# Task brief:
Lines in the listing below that hold "inAuto" are the ones to copy.
.....
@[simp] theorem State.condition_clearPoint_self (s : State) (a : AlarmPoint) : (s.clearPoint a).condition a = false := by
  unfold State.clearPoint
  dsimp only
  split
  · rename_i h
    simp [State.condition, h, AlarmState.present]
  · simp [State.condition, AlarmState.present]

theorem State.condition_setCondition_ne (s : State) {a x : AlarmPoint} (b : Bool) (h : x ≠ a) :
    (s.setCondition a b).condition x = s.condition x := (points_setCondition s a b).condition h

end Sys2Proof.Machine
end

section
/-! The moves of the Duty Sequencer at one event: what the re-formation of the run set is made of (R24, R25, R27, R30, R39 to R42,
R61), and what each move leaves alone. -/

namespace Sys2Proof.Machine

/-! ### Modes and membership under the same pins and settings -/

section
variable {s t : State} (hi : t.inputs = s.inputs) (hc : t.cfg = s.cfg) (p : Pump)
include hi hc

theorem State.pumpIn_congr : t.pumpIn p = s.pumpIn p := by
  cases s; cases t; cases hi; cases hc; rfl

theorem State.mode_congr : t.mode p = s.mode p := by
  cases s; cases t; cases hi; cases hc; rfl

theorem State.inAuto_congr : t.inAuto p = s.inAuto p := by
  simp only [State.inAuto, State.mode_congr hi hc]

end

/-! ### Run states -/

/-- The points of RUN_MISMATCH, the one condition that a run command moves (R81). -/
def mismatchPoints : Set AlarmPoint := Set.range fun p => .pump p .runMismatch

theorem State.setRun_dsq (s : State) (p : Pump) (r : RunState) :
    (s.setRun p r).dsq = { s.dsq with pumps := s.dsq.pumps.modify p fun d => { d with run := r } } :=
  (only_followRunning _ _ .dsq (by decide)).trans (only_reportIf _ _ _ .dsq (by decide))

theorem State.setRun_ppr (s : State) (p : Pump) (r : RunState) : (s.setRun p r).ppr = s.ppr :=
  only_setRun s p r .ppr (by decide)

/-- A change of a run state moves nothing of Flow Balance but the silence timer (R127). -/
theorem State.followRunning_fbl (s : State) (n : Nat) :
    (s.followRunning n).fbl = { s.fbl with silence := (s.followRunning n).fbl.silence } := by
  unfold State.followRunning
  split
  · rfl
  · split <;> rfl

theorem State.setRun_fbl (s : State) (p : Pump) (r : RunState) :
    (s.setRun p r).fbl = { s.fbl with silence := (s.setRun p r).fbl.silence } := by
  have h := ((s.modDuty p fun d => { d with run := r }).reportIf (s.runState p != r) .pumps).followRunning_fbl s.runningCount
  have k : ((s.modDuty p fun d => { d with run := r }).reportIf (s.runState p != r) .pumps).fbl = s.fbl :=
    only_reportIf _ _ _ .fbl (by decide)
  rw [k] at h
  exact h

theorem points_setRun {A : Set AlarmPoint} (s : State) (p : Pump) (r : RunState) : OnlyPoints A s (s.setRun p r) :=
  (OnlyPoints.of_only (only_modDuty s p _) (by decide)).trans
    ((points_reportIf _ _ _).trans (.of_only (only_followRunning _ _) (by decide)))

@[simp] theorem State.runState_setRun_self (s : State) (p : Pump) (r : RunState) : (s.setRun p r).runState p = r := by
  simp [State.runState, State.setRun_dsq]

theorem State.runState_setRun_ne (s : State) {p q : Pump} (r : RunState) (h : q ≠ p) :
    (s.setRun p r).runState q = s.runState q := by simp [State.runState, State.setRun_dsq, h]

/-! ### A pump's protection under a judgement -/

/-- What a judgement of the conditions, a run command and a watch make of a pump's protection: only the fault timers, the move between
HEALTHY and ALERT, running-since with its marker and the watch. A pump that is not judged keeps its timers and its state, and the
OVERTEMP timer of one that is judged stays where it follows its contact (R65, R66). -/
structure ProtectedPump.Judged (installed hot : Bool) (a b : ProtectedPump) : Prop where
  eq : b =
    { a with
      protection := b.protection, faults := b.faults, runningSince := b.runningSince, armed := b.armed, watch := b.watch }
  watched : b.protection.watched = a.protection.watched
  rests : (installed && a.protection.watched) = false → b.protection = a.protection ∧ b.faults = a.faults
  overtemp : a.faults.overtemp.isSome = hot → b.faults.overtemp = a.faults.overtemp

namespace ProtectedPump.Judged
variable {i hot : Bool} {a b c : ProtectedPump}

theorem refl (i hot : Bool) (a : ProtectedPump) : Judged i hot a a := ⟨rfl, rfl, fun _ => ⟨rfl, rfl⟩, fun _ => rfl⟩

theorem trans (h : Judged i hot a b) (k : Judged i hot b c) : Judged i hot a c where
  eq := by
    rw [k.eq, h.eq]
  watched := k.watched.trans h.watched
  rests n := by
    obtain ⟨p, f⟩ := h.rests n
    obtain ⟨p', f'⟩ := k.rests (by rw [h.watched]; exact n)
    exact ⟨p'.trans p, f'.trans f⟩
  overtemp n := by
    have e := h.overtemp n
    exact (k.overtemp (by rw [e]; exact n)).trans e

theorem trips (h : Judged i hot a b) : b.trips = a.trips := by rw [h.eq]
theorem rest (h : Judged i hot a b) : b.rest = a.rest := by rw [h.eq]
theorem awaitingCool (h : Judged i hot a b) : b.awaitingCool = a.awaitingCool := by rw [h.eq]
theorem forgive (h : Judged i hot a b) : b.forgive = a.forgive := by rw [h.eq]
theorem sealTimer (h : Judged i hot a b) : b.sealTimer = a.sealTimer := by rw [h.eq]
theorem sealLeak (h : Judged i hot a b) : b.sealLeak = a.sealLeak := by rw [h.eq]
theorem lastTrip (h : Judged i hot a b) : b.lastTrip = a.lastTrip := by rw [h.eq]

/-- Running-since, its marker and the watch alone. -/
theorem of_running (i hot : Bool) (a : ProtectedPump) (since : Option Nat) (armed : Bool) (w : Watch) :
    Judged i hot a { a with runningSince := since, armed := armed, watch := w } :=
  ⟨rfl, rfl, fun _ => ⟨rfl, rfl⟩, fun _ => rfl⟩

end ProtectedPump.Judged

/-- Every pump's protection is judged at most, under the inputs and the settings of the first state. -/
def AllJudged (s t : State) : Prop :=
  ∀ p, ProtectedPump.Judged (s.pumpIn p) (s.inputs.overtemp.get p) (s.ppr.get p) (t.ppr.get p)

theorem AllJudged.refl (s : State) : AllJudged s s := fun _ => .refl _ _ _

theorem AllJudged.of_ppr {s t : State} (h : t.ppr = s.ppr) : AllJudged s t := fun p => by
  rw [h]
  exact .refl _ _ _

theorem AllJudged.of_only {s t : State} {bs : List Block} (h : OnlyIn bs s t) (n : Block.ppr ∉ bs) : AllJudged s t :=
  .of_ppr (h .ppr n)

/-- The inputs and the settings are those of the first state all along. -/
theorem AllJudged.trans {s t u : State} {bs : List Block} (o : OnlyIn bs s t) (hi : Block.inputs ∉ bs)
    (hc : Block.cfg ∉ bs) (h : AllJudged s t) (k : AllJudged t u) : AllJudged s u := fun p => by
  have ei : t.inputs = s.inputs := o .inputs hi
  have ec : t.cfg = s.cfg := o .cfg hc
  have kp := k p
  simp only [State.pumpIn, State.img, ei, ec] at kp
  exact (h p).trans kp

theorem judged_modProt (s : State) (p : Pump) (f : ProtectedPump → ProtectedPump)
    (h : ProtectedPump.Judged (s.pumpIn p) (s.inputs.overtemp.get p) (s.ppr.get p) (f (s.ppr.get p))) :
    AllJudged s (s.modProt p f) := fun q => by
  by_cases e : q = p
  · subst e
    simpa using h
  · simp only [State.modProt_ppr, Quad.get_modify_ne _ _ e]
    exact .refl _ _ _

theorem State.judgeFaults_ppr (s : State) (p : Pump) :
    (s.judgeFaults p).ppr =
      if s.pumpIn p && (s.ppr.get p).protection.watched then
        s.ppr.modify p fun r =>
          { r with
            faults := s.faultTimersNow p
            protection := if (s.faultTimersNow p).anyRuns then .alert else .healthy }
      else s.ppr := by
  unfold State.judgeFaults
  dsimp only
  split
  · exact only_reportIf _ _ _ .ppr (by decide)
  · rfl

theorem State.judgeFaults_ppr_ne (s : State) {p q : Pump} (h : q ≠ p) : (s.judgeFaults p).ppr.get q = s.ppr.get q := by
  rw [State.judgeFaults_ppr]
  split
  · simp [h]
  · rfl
.....
# Result of this exercise:
theorem State.inAuto_congr : t.inAuto p = s.inAuto p := by
  simp only [State.inAuto, State.mode_congr hi hc]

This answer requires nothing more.